Friday 17 August 2012

Tun Razak Exchange (TRX) : A Property Developers Nightmare



Prime Minister Datuk Seri Najib Razak recently launched projects with a Gross Development Value (GDV) of RM 26 billion is to be developed by government-owned development company, 1Malaysia Development Berhad (1MDB).

Land area of ​​70 acres located on the outskirts of Kuala Lumpur and is bordered by Jalan Tun Razak has been identified for the construction of 26 skyscrapers and are sure to increase the density of population and traffic congestion in the area.

Formerly known as Kuala Lumpur International Financial District (KLIFD) and converted to TRX for contributions and continue the legacy of the second prime minister and Najib's father Tun Abdul Razak Hussein.

The private real estate developers have strong reason to worry as the government offers various incentives to attract investors and tenants (tenant) to the area.

According to data provided by CB Richard Ellis (Malaysia) Sdn Bhd, the supply of office space in the Klang Valley today to increase by five to seven million square feet annually.

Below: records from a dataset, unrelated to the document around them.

-- ==== Sys2Proof/Machine/CmdBell.lean ====
section
/-! DEFINITION. The commands of roles, modes, the bell and the steps (R16 to R42, R81 to R102). -/

namespace Sys2Proof.Machine

open Sys2Proof

/-! Roles and modes -/

/-- ROLE_CMD (R18 to R22, R26). -/
def execRoleCmd (a : Access) (s : State) : Host.Outcome State Fault Refusal :=
  s.writeQueued a GLB_ROLE_CMD.reg 0 (wdata a)

/-- REQUEST_TEST (R33 to R37). -/
def execRequestTest (a : Access) (s : State) : Host.Outcome State Fault Refusal :=
  s.writeReg a GLB_MODE_REQ.reg 0 0 (setBits (wdata a) 0 3 1) (fun _ s => s.modeReq 1)

/-- REQUEST_SERVICE (R33 to R37). -/
def execRequestService (a : Access) (s : State) : Host.Outcome State Fault Refusal :=
  s.writeReg a GLB_MODE_REQ.reg 0 0 (setBits (wdata a) 0 3 2) (fun _ s => s.modeReq 2)

/-- REQUEST_START (R33 to R37). -/
def execRequestStart (a : Access) (s : State) : Host.Outcome State Fault Refusal :=
  s.writeReg a GLB_MODE_REQ.reg 0 0 (setBits (wdata a) 0 3 0) (fun _ s => s.modeReq 0)

/-- REQUEST_SLEEP (R33 to R37). -/
def execRequestSleep (a : Access) (s : State) : Host.Outcome State Fault Refusal :=
  s.writeReg a GLB_MODE_REQ.reg 0 0 (setBits (wdata a) 0 3 4) (fun _ s => s.modeReq 4)

/-- HALT_REQUEST (R33 to R37). -/
def execHaltRequest (a : Access) (s : State) : Host.Outcome State Fault Refusal :=
  s.writeReg a GLB_MODE_REQ.reg 0 0 (setBits (wdata a) 0 3 5) (fun _ s => s.modeReq 5)

/-! The bell -/

/-- BELL_EDGE (R81, R89). -/
def execBellEdge (s : State) : Host.Outcome State Fault Refusal :=
  s.main 0 State.bellEdge

/-- TERM_BOUNDARY: the next edge, where it ends the term (R82, R96). -/
def execTermBoundary (s : State) : Host.Outcome State Fault Refusal :=
  s.onEdge State.termNext

/-- REPHASE_EDGE: the next edge, where it is the re-phase edge (R84, R85). -/
def execRephaseEdge (s : State) : Host.Outcome State Fault Refusal :=
  s.onEdge State.rephaseNext

/-- BELL_OUT_FALL (R87). -/
def execBellOutFall (s : State) : Host.Outcome State Fault Refusal :=
  s.main 0 State.bellOutFall

/-- GLB_BELL_CFG_WRITE (R83, R88). -/
def execGlbBellCfgWrite (a : Access) (s : State) : Host.Outcome State Fault Refusal :=
  s.writeReg a GLB_BELL_CFG.reg 0 0 (wdata a) (fun m s => s.bellCfgWrite (s.merged GLB_BELL_CFG.reg m (wdata a)))

/-! Steps (R91 to R93) -/

/-- PRESERVING_MARCH_STEP: `defects` are the words (sub-array, word) of the slice whose cells fail; a processor write falls
between the read and the write of the stripe it meets (R198, R210). -/
def execPreservingMarchStep (w : StepWork) (defects : List (Fin 2 × Fin 4096)) (s : State) : Host.Outcome State Fault Refusal :=
  s.stepOp w.dt 1 (fun s => s.marchStep (defects.map (fun d => (d.1.val, d.2.val))) w.writes)

/-- Does a bank stand in FILLING (R203)? -/
def State.filling (s : State) : Bool := (List.range 16).any (fun b => s.get MEM_BANK_STAT.POWER b == 3)

/-- SCRUB_STEP: while no bank is filling (R203, R215). A processor write falls between
the read and the write-back of the stripe it meets (R198). -/
def execScrubStep (w : StepWork) (s : State) : Host.Outcome State Fault Refusal :=
  s.main w.dt (fun s => if s.filling then s else s.stepRun 2 (State.scrubStep w.writes))

/-- FILL_STEP (R203). -/
def execFillStep (dt : Nat) (s : State) : Host.Outcome State Fault Refusal :=
  s.main dt (fun s => if s.filling then s.stepRun 2 State.fillStep else s)

/-- RULE_BANK_SWAP_STEP (R269). -/
def execRuleBankSwapStep (dt : Nat) (s : State) : Host.Outcome State Fault Refusal :=
  s.stepOp dt 3 State.mirrorStep

/-- POOL_REBUILD_STEP (R236). -/
def execPoolRebuildStep (dt : Nat) (s : State) : Host.Outcome State Fault Refusal :=
  s.stepOp dt 4 State.rebuildStep

/-- LEDGER_WRITE_STEP: `miss` programmings of the word fail their read-back (R474). -/
def execLedgerWriteStep (dt : Nat) (miss : Fin 3) (s : State) : Host.Outcome State Fault Refusal :=
  s.stepOp dt 5 (fun s => s.ldgStep miss.val)

/-- FLASH_STEP: `bytes` are what the device drives in this step (R465). -/
def execFlashStep (dt : Nat) (bytes : List Byte) (s : State) : Host.Outcome State Fault Refusal :=
  s.stepOp dt 6 (fun s => s.nvmStep bytes)

/-- SECURE_ZERO_STEP (R499). -/
def execSecureZeroStep (dt : Nat) (s : State) : Host.Outcome State Fault Refusal :=
  s.stepOp dt 7 State.wipeStep

end Sys2Proof.Machine
end

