/-- The register port answers the access `a` to the register of `f` at (i, j) with OKAY (R67, R68, R483, R513), and the access
reaches bits of that register: `wr` for a write, of data `v`. -/
def State.takes (s : State) (a : Access) (wr : Bool) (f : Fld) (i j v : Nat) : Bool :=
  let p := s.pass a.dt
  let addr := accAddr (f.key i j) a.up
  s.portUp a.dt && p.granted a.init.val wr addr v && (!p.dozing || sleepReg addr) && !badForm wr addr a.size.toNat &&
    decide (reachMask (f.w == 64) addr a.size.toNat ≠ 0)

/-- The register port takes a queued command, and the command engine serves it at once: the word lies in range, no command waits, no
fixed work runs, and the block is not in SLEEP (R13, R94, R510). -/
def State.serves (s : State) (a : Access) (f : Fld) (i v : Nat) : Bool :=
  s.takes a true f i 0 v && rangeOk f.base v && (s.pass a.dt).cmdq.isEmpty && (s.pass a.dt).serving

/-- A register access of initiator `i` at byte address `addr` that the port answers with OKAY and that lies in no staff-room aperture
and no push window (R67, R68, R221, R310). -/
def State.plainAccess (s : State) (a : Access) (wr : Bool) (addr v : Nat) : Bool :=
  let p := s.pass a.dt
  s.portUp a.dt && p.granted a.init.val wr addr v && (!p.dozing || sleepReg addr) && !badForm wr addr a.size.toNat &&
    !inAperture addr && !inPush addr

/-- The bits that the access `a` to the register of `f` at (i, j) reaches (R68). -/
def accMask (a : Access) (f : Fld) (i j : Nat) : Nat := reachMask (f.w == 64) (accAddr (f.key i j) a.up) a.size.toNat

/-- The state in which a step of operation `code` starts: `dt` cycles later, and not before the fixed work of the bell and the step
before have ended (R93). -/
def State.stepFrom (s : State) (dt code : Nat) : State := (s.pass dt).stepStart code

/-- May operation `code` step then: it is its turn, it has stepped fewer than four times in this bell, the step ends before the next
bell edge, the command engine has had its turn, and the mode permits it (R93, R95)? -/
def State.stepReady (s : State) (dt code : Nat) : Bool :=
  s.runs dt && (s.pass dt).stepMode code && decide ((s.stepFrom dt code).frc.toNat + stepNs ≤ (s.stepFrom dt code).nextEdge.frc) &&
    (s.stepFrom dt code).cmdTurn && (s.stepFrom dt code).stepNext == some code

/-- What every step does beside its operation's work: it counts against its operation in this bell, takes the turn, and counts in the
report card and the performance monitor (R93, R99, R431). -/
def State.stepCounted (s : State) (code : Nat) : State := (s.stepNote code).pmu evStepRun 1

/-- After `dt` cycles the main domain runs, port unit `u` is not released in WATCH, and the block is not asleep: what its receiver
takes in has its effect (R514, R523). -/
def State.hears (s : State) (dt u : Nat) : Bool := s.runs dt && !(s.pass dt).portReleased u && !(s.pass dt).asleep

/-- The interrupt lines of a state are the ones its interrupt controller drives (R347). -/
def State.linesOk (s : State) : Bool := s.intOut == s.lines

/-- The sparse maps that hold the memories and registers are in their canonical form. -/
def State.memoriesWf (s : State) : Bool :=
  mapWf resetWord s.regs && memWf s.mem.cells && memWf s.mem.staff && memWf s.ledger.cells && memWf s.boot.coreMem

end Sys2Proof.Machine
end

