-- ==== Sys2Proof/WellFormed.lean ====
section
/-! DEFINITION. Which commands the world outside the block can send: what the pins, lanes and address fields admit. -/

namespace Sys2Proof

/-- A Start lane that the port has: 16 on an uplink, 8 on a LAN port (R105). -/
def laneOk (n : Fin 8) (lane : Fin 16) : Bool := decide (n.val < 2) || decide (lane.val < 8)

/-- A staff-room access carries at least one byte (R217). -/
def reqOk (r : Option StaffReq) : Bool :=
  match r with
  | some q => decide (1 ≤ q.len.val)
  | none => true

/-- There is an access of one side at least: of the core, or of the aperture. -/
def sidesOk (sc : Option StaffReq) (host : HostSide) : Bool :=
  match host with
  | .port r => reqOk sc && reqOk (some r)
  | _ => sc.isSome && reqOk sc

/-- A write of a service core carries at least one byte (R200). -/
def writesOk (l : List ProcWrite) : Bool := l.all (fun w => decide (1 ≤ w.len.val))

/-- Can the command be sent? Frames end before 65,536 bytes (R114, R174), NVM_SCK is not monitored (R56), the latched
sources are 0 to 0x18 (R353), main-domain reset ends 105 to 550 ns after the release of the TIME_CK domain (R60), RXC and RXD come for the same
lanes (R105), a flash step drives at most 99 bytes (R465). -/
def Instr.wf (c : Instr) : Bool :=
  match c with
  | .registerWrite _ _ => true
  | .aonPor _ => true
  | .porst _ _ => true
  | .coreRail _ _ _ => true
  | .ledgerRail _ _ => true
  | .ledgerRailReturn _ => true
  | .clockLoss _ d _ => decide (d.val ≠ 11)
  | .clockReturn _ d => decide (d.val ≠ 11)
  | .glbRstCmd _ => true
  | .swReset _ => true
  | .mainResetEnd w => decide (105 ≤ w.after) && decide (w.after ≤ 550)
  | .bootCounterWrite _ => true
  | .startMarch _ _ => true
  | .imageLoad _ _ _ => true
  | .poolBuild _ => true
  | .gpioInput _ _ _ => true
  | .hostReadResponse _ _ _ _ => true
  | .hostWriteResponse _ _ _ => true
  | .hostTimeout => true
  | .write32 _ _ _ _ => true
  | .write64 _ _ _ _ => true
  | .read32 _ _ _ => true
  | .read64 _ _ _ => true
  | .regacc _ _ _ _ _ => true
  | .mbist _ => true
  | .jtagTrst _ => true
  | .tmScan _ _ => true
  | .roleCmd _ => true
  | .requestTest _ => true
  | .requestService _ => true
  | .requestStart _ => true
  | .requestSleep _ => true
  | .haltRequest _ => true
  | .bellEdge => true
  | .termBoundary => true
  | .rephaseEdge => true
  | .glbBellCfgWrite _ => true
  | .preservingMarchStep w _ => writesOk w.writes
  | .scrubStep w => writesOk w.writes
  | .fillStep _ => true
  | .ruleBankSwapStep _ => true
  | .poolRebuildStep _ => true
  | .ledgerWriteStep _ _ => true
  | .flashStep _ bytes => decide (bytes.length ≤ 99)
  | .secureZeroStep _ => true
  | .rxFrame _ n _ lane c b => laneOk n lane && c.length == b.length
  | .rxJabber _ _ => true
  | .localFault _ _ c w => c.length == w.length
  | .linkStateChange _ _ _ _ => true
  | .upHoldExpiry _ => true
  | .egressCopy _ _ => true
  | .txFrameStart _ _ _ => true
  | .terminate _ _ => true
  | .portnMacCtrlWrite _ _ => true
  | .losChg _ _ _ => true
  | .txflt _ _ => true
  | .rxPause _ _ _ _ => true
  | .rxPfc _ _ _ _ => true
  | .pauseTimerExpiry _ => true
  | .pfcTimerExpiry _ _ => true
  | .xoff _ _ => true
  | .txPause _ _ => true
  | .pauseRefresh _ => true
  | .fcModeWrite _ _ => true
  | .pauseWdog _ => true
  | .wdogTripClear _ _ => true
  | .recessEntry _ => true
  | .recessExit _ _ => true
  | .wakingEnd _ => true
  | .rxLpi _ _ _ => true
  | .switch _ _ => true
  | .cancel _ _ => true
  | .gclEntryWrite _ _ _ _ => true
  | .portnGclCfgWrite _ _ => true
  | .gateChange _ => true
  | .hold _ => true
  | .verifyStart _ _ => true
  | .verifyMsExpiry _ => true
  | .rxVerify _ _ b => decide (b.length < 65536)
  | .rxRespond _ _ b => decide (b.length < 65536)
  | .preemptCut _ _ => true
  | .preemptContinue _ _ _ => true
  | .rxFragment _ n _ lane _ _ b => laneOk n lane && decide (b.length < 65536)
  | .launchAvailable _ => true
  | .radioRxFrame _ _ _ _ _ b => decide (b.length < 65536)
  | .radioTxSop _ _ _ => true
  | .eop _ _ _ => true
  | .beaconReport _ _ _ => true
  | .bcnMissed _ => true
  | .radnCtrlWrite _ _ => true
  | .procAccess _ _ _ _ len _ => decide (1 ≤ len.val)
  | .on _ => true
  | .off _ => true
  | .eraseColumn _ => true
  | .marchStart _ => true
  | .marchAbort _ => true
  | .staffAccess _ _ _ sc host => sidesOk sc host
  | .withdraw _ => true
  | .restore _ => true
  | .redefine _ => true
  | .poolAlloc _ => true
  | .poolAllocResult _ _ _ => true
  | .poolAllocResRead _ => true
  | .poolFree _ => true
  | .parserPass _ _ => true
  | .flowInsert _ => true
  | .flowDelete _ => true
  | .flowRead _ => true
  | .flowCfgWrite _ _ => true
  | .commit _ => true
  | .invalidate _ => true
  | .ruleRead _ => true
  | .swap _ => true
  | .drainEnd _ => true
  | .storeComplete _ => true
  | .learnWrite _ => true
  | .fdbInsert _ => true
  | .fdbDelete _ => true
  | .fdbRead _ => true
  | .flush _ => true
  | .flushDone _ => true
  | .mtrCfgWrite _ _ => true
  | .partEnable _ _ => true
  | .partReset _ _ => true
  | .run _ _ => true
  | .resetDone _ => true
  | .ringBaseWrite _ _ _ => true
  | .txqDoorbell _ _ => true
  | .rxqDoorbell _ _ => true
  | .completionHeadWrite _ _ _ => true
  | .txPush _ _ _ _ _ => true
  | .rxPush _ _ _ _ _ => true
  | .txJob _ _ _ => true
  | .txJobRetry _ => true
  | .rxBuf _ _ => true
  | .rxDelivery _ _ => true
  | .rxDone _ _ => true
  | .coalTime _ => true
  | .intTgttClaim _ _ => true
  | .intTgttComplete _ _ => true
  | .intPend _ _ => true
  | .intSrcCfgWrite _ tgt n => !tgt || decide (n.val < 16)
  | .latchSet _ l _ => decide (l.val ≤ 0x18)
  | .latchTransfer _ l => decide (l.val ≤ 0x18)
  | .btmr _ => true
  | .intBtmrWrite _ _ => true
  | .rateChange _ => true
  | .step _ => true
  | .heldStep => true
  | .acquire _ => true
  | .lock _ => true
  | .unlock _ => true
  | .holdover _ => true
  | .resume _ => true
  | .servoTmo => true
  | .timeNowNs _ => true
  | .captureEdge _ _ _ => true
  | .timeCapkTs _ _ => true
  | .outputEdge _ => true
  | .outputFall _ => true
  | .refWindow _ => true
  | .checkpoint => true
  | .rollIntake _ => true
  | .sweep _ => true
  | .rollAbsent _ => true
  | .rollCfgWrite _ => true
  | .insert _ => true
  | .delete _ => true
  | .read _ => true
  | .dlClear _ => true
  | .scRun _ _ => true
  | .scRestart _ _ => true
  | .kick _ _ => true
  | .wdog _ => true
  | .debugHalt _ _ => true
  | .debugResume _ _ => true
  | .scTxDesc1 _ => true
  | .scTxDone _ => true
  | .scRxPop _ => true
  | .mbxDb _ => true
  | .mbxDone _ => true
  | .mbxTimeout _ => true
  | .pmuOvf _ _ _ => true
  | .pmuSample _ _ _ _ => true
  | .crcRestart _ _ => true
  | .crcFlush _ _ => true
  | .crcuData _ _ => true
  | .crcuData1 _ _ => true
  | .crcuCfgWrite _ _ _ => true
  | .crcRes _ _ => true
  | .crcuFifoVal _ _ => true
  | .verify _ => true
  | .erase _ => true
  | .program _ => true
  | .nvmDone _ _ => true
  | .ldgFwData _ => true
  | .ldgRdData _ => true
  | .propCommit _ => true
  | .approve _ => true
  | .propCancel _ => true
  | .expired => true
  | .applied => true
  | .tamper _ _ => true
  | .wipeDone _ => true
  | .doze _ => true
  | .watch _ => true
  | .deep _ => true
  | .wake _ => true
  | .ack _ => true
  | .stateReached => true
  | .deepReset _ => true
  | .deepFail => true
  | .keepReturn => true
  | .sleepRxFrame _ n _ lane b => laneOk n lane && decide (b.length < 65536)
  | .aonTimer => true
  | .panelRawChange _ _ _ => true
  | .press _ => true
  | .long _ => true
  | .stuck _ => true
  | .quarantineEnd _ => true
  | .registerRead _ _ => true
  | .vddAonFall _ => true
  | .ageSweepEnd _ => true
  | .bellOutFall => true
  | .misalignedStart _ _ => true
  | .radioStrayBeat _ _ => true
  | .radioRxOverlong _ _ => true
  | .modTxfltFall _ _ => true

end Sys2Proof
end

Since the year 2011, rental rates in Kuala Lumpur City Centre Round about RM7 and RM8 per sq ft and this (tenant market) profitable for the owners tenants is difficult to demand increase in rental rates.

With the addition of the total office space when TRX completed, it will put pressure on rental rates can cause the tenant to move into the office TRX following various incentives.

According to Bernama, between the incentives announced by the government is 100 per cent income tax exemption, the abolition of stamp duty on loan agreements and services and income tax exemption of 70 percent over five years to eligible property developer operating in the TRX.